If you want to connect as thufir to remote server, then, yes, on the remote server you need to create user thufir, add it to sudoers, then put your public key to the .ssh/authorized_keys of the new user and then you will be able to connect through

ssh thufir@remotehost

or, suggesting you are logged on as thufir to your local box, through

ssh remotehost

The same ssh public key can be used to as an authentication key for multiple users on the same system as well as multiple systems.

Simply used ssh-copy-id to send your public key to the remote host. In the case of the ubuntu user, you will need a copy of the private key and use ssh-copy-id ubuntu@aws which will copy your default ssh public key to the ubuntu user's ~/.ssh/authorized_keys file.

The following diagram is meant to be illustrative only, showing the same public key copied to multiple hosts and users.

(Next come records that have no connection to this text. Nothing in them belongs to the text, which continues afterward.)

-- ==== Sys2Proof/Certificates/Slice0/Obligations.lean ====
section
/-!
DEFINITION. The statements about the module, one for each entry of OBLIGATIONS.json.
-/
open Sys2Proof Sys2Proof.Machine

/-- For every command c, queue rest and state s whose queue is c followed by rest, step of s is exec of c on s with the
queue rest. On an empty queue the step answers the state as it was, which is the model's choice (log 13).
(95_what_each_step_holds) -/
def Obligations.StepRunsFront : Prop :=
  (∀ (c : Instr) (rest : List Instr) (s : State), s.pending = c :: rest → step s = exec c { s with pending := rest }) ∧
  (∀ s : State, s.pending = [] → step s = .next s)

/-- For every master, every register that only stores (none of the set views, the interrupt registers or the registers with
an action), every value without reserved bits and every state in which the access gets through, REGISTER_WRITE answers the
state in which the RW bits of that register take the value and its W1C bits written 1 are cleared; every other register and
every byte of memory is as before. (R32) -/
def Obligations.WriteStores : Prop :=
  ∀ (dt m a : Nat) (v : Word) (s u : State) (d : RegDesc) (i j : Nat), s.toWrite dt m a v = u →
    u.opens m true a = true → regAt a = some (d, i, j) → storesOnly d.tag i = true → v &&& ~~~d.live = 0 →
    Completes (.registerWrite dt m a v) s (fun t =>
      t = u.setReg a ((u.reg a &&& ~~~d.rw &&& ~~~(v &&& d.w1c)) ||| (v &&& d.rw)) ∧
      t.reg a = ((u.reg a &&& ~~~d.rw &&& ~~~(v &&& d.w1c)) ||| (v &&& d.rw)) ∧
      SameRegs u t (fun b => b == a) ∧ SameMemory u t)

/-- For every register that shows contents of the active configuration set, every value written and every state in which the
access gets through, REGISTER_WRITE answers the state as it was. (R44) -/
def Obligations.SetViewsIgnoreWrites : Prop :=
  ∀ (dt m a : Nat) (v : Word) (s u : State) (d : RegDesc) (i j : Nat), s.toWrite dt m a v = u →
    u.opens m true a = true → regAt a = some (d, i, j) → showsSet d.tag = true → exec (.registerWrite dt m a v) s = .next u

/-- For every register that latches others when it is read (the _LO halves, and the first words of TIM_NOW, DAT_POS,
UPD_ACT, FIk_EV and CANn_TSC), with no upset to vote away, LO_READ answers the state in which the reading master receives
its latch of the register or else the present value, and each register the read captures stands in that master's latch with
its present value; the registers, memory and every other latch are as before. A register held in a latch reads as the latch.
Of every register whatever, one that acts on its read or holds an upset included, LO_READ by a master that gets through
answers the state its read leaves, with the value read handed to the master. (R34) -/
def Obligations.LoReadLatchesHigh : Prop :=
  (∀ (dt m a : Nat) (s u : State) (d : RegDesc) (i j : Nat), s.toRead dt m a = u →
    u.opens m false a = true → regAt a = some (d, i, j) → actsOnRead d.tag = false → d.rc = 0 → u.flipsAt a = (0, 0, 0) →
    Completes (.loRead dt m a) s (fun t =>
      t.out = .readData m a ((sget none u.rlat (latchKey m a)).getD (u.view d i j a)) :: u.out ∧
      (∀ b, captured d.tag a = [b] → sget none t.rlat (latchKey m b) = some (u.viewAt b)) ∧
      (∀ k, (∀ b ∈ captured d.tag a, k ≠ latchKey m b) → sget none t.rlat k = sget none u.rlat k) ∧
      SameRegs u t (fun _ => false) ∧ SameMemory u t)) ∧
  (∀ (dt m a : Nat) (s u : State) (d : RegDesc) (i j : Nat), s.toRead dt m a = u → u.opens m false a = true → regAt a = some (d, i, j) →
    exec (.loRead dt m a) s = .next ((u.readReg m d i j a).2.emit (.readData m a (u.readReg m d i j a).1)))

/-- For the writable pairs SYS_SVC_MAC and TRV_MAC: LO_WRITE changes nothing but the writing master's write latch of the _LO
half; HI_WRITE stores the written high half and the low half that this master wrote last (zero if it has written none since
reset), and no other register. LO_WRITE of the _LO half of TIM_INCR, TIM_STEP and STK_LIVE_TGT changes the write latch
alone, too. (R35) -/
def Obligations.HighWriteStoresBothHalves : Prop :=
  (∀ (dt m a : Nat) (v : Word) (s u : State) (n : Nat), s.toWrite dt m a v = u → n < 4 → u.opens m true a = true →
    (a = Reg.SYS_SVC_MAC_LO ∨ a = Reg.TRV_MAC_LO n ∨ a = Reg.TIM_INCR_LO ∨ a = Reg.TIM_STEP_LO ∨ a = Reg.STK_LIVE_TGT_LO) →
    exec (.loWrite dt m a v) s = .next { u with wlat := sput none u.wlat (latchKey m a) (some v) }) ∧
  (∀ (dt m : Nat) (v : Word) (s u : State), s.toWrite dt m Reg.SYS_SVC_MAC_HI v = u → u.opens m true Reg.SYS_SVC_MAC_HI = true → v.toNat < 2 ^ 16 →
    Completes (.hiWrite dt m Reg.SYS_SVC_MAC_HI v) s (fun t =>
      t.reg Reg.SYS_SVC_MAC_HI = v ∧
      t.reg Reg.SYS_SVC_MAC_LO = (sget none u.wlat (latchKey m Reg.SYS_SVC_MAC_LO)).getD 0 ∧
      SameRegs u t (fun b => b == Reg.SYS_SVC_MAC_LO || b == Reg.SYS_SVC_MAC_HI) ∧ SameMemory u t)) ∧
  (∀ (dt m n : Nat) (v : Word) (s u : State), s.toWrite dt m (Reg.TRV_MAC_HI n) v = u → n < 4 → u.opens m true (Reg.TRV_MAC_HI n) = true →
    v.toNat < 2 ^ 16 →
    Completes (.hiWrite dt m (Reg.TRV_MAC_HI n) v) s (fun t =>
      t.reg (Reg.TRV_MAC_HI n) = v ∧
      t.reg (Reg.TRV_MAC_LO n) = (sget none u.wlat (latchKey m (Reg.TRV_MAC_LO n))).getD 0 ∧
      SameRegs u t (fun b => b == Reg.TRV_MAC_LO n || b == Reg.TRV_MAC_HI n) ∧ SameMemory u t))

/-- For every register with RC fields and no further action on a read, with no latch held and no upset to vote away, RC_READ
answers the state in which the master has received the value shown, the RC fields stand at their reset values and every
other bit and register is as before. (00_scope, 02_host_and_registers) -/
def Obligations.RcReadClears : Prop :=
  ∀ (dt m a : Nat) (s u : State) (d : RegDesc) (i j : Nat), s.toRead dt m a = u →
    u.opens m false a = true → regAt a = some (d, i, j) → actsOnRead d.tag = false → d.rc ≠ 0 → u.flipsAt a = (0, 0, 0) →
    sget none u.rlat (latchKey m a) = none →
    Completes (.rcRead dt m a) s (fun t =>
      t.out = .readData m a (u.view d i j a) :: u.out ∧
      t.reg a &&& d.rc = d.reset &&& d.rc ∧ t.reg a &&& ~~~d.rc = u.reg a &&& ~~~d.rc ∧
      SameRegs u t (fun b => b == a) ∧ SameMemory u t)

/-- For every register with triplicated bits whose three copies agree and every upset of one copy in these bits, VOTED_READ
by a master that gets through returns the value the register would show without the upset; the three copies agree again, the
stored value and the active set are as before, SYS_TMR_LAST holds the register's address and SYS_TMR_CNT has counted one
(saturating). TMR_SCRUB with one such upset does the same. Whatever upsets TMR_SCRUB brings, it votes every register whose
copies then differ, in turn, and no copies differ afterwards. (02_host_and_registers) -/
def Obligations.VoteMasksOneCopy : Prop :=
  (∀ (dt m a : Nat) (x : Word) (s u : State) (d : RegDesc) (i j : Nat), s.toRead dt m a = u →
    regAt a = some (d, i, j) → x &&& votedBits d.tag ≠ 0 → actsOnRead d.tag = false → u.flips = [] → u.opens m false a = true →
    Completes (.votedRead dt m a x 0 0) s (fun t =>
      t.out.head? = some (.readData m a ((sget none u.rlat (latchKey m a)).getD (u.view d i j a))) ∧
      t.flips = [] ∧ t.reg a = u.reg a ∧ t.cfgA = u.cfgA ∧ t.reg Reg.SYS_TMR_LAST = w32 a ∧
      (t.reg Reg.SYS_TMR_CNT).toNat = satAdd 0xFFFFFFFF (u.reg Reg.SYS_TMR_CNT).toNat 1 ∧ t.regB Reg.SYS_IRQ_STS 1 = true)) ∧
  (∀ (dt a : Nat) (x : Word) (s u : State) (d : RegDesc) (i j : Nat), s.advance dt = u →
    regAt a = some (d, i, j) → x &&& votedBits d.tag ≠ 0 → u.flips = [] →
    Completes (.tmrScrub dt [(a, x, 0, 0)]) s (fun t =>
      t.flips = [] ∧ t.reg a = u.reg a ∧ t.cfgA = u.cfgA ∧ t.reg Reg.SYS_TMR_LAST = w32 a ∧
      (t.reg Reg.SYS_TMR_CNT).toNat = satAdd 0xFFFFFFFF (u.reg Reg.SYS_TMR_CNT).toNat 1 ∧ t.regB Reg.SYS_IRQ_STS 1 = true)) ∧
  (∀ (dt : Nat) (l : List (Nat × Word × Word × Word)) (s u v : State), s.advance dt = u →
    l.foldl (fun s x => s.upset x.1 x.2.1 x.2.2.1 x.2.2.2) u = v →
    Completes (.tmrScrub dt l) s (fun t => t = (v.flips.map (·.1)).foldl State.vote v ∧ ∀ a, t.flipsAt a = (0, 0, 0)))

/-- For every master but the PCIe host that issues accesses, every register address the MPU grants and that belongs to no
present unit, and every value, REGISTER_WRITE answers the state in which the violation of KIND 0x3 has been decided and
nothing else is written: the error response goes to the master and the bus error reaches its release. A write from the PCIe
host to such an address is dropped, and waits as an imprecise notice. (R39) -/
def Obligations.RefusedWriteIsAViolation : Prop :=
  (∀ (dt m a : Nat) (v : Word) (s u : State), s.toWrite dt m a v = u → m ≠ 0x42 → u.issues m = true → a < sramBase →
    u.mpuRefuses m 1 a 4 = none → u.present m a = false →
    exec (.registerWrite dt m a v) s = .next (((u.violation m 3 true 2 a).emit (.errorResponse m a true)).busError m)) ∧
  (∀ (dt a : Nat) (v : Word) (s u : State), s.toWrite dt 0x42 a v = u → u.issues 0x42 = true → a < sramBase →
    u.mpuRefuses 0x42 1 a 4 = none → u.present 0x42 a = false →
    exec (.registerWrite dt 0x42 a v) s = .next { u with mem := { u.mem with notices := u.mem.notices ++ [⟨0x42, 3, a, 2⟩] } })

     | aws:/home/thufir/.ssh/authorized_keys |
     | ssh-rsa AAAA... user10@host           |
            ssh-copy-id  |      .---------------------------------------.
                         |      | aws:/home/ubuntu/.ssh/authorized_keys |
                     .---'      |---------------------------------------|
                     |          | ssh-rsa AAAA... user10@host           |
                     |          '---------------------------------------'
                     |                              ^
 .---------------------------------------.          |
 |    local:/home/user10/.ssh/id_rsa     |          |  ssh-copy-id
 |              Private Key              |          |
 |---------------------------------------|          | 
 |      BEGIN RSA PRIVATE KEY            |----------.
 | Proc-Type: 4,ENCRYPTED                |          |
 | DEK-Info: AES-                        |          |  ssh-copy-id
 '---------------------------------------'          |
                     |                              v  
                     |          .---------------------------------------.
                     '---.      | aws2:/home/user5/.ssh/authorized_keys |
                         |      |---------------------------------------|
                         |      | ssh-rsa AAAA... user10@host           |
            ssh-copy-id  |      '---------------------------------------'
    |    aws2:/root/.ssh/authorized_keys     |
    | ssh-rsa AAAA... user10@host            |
  • 1
    I guess it is better to say "id_rsa.pub" and "Public Key" on the diagram, otherwise it may be mistakely read as "private key is being copied to remote hosts", which is incorrect and may be misleading
    – Sasha Che
    May 8, 2020 at 11:35
  • It does seem though that there is a setting that allow any user (user1) to login as any other user2 or user3 if the key of user1 matches, even though the key in not in .ssh/authorized_keys of either user2 or user3. Why would that be?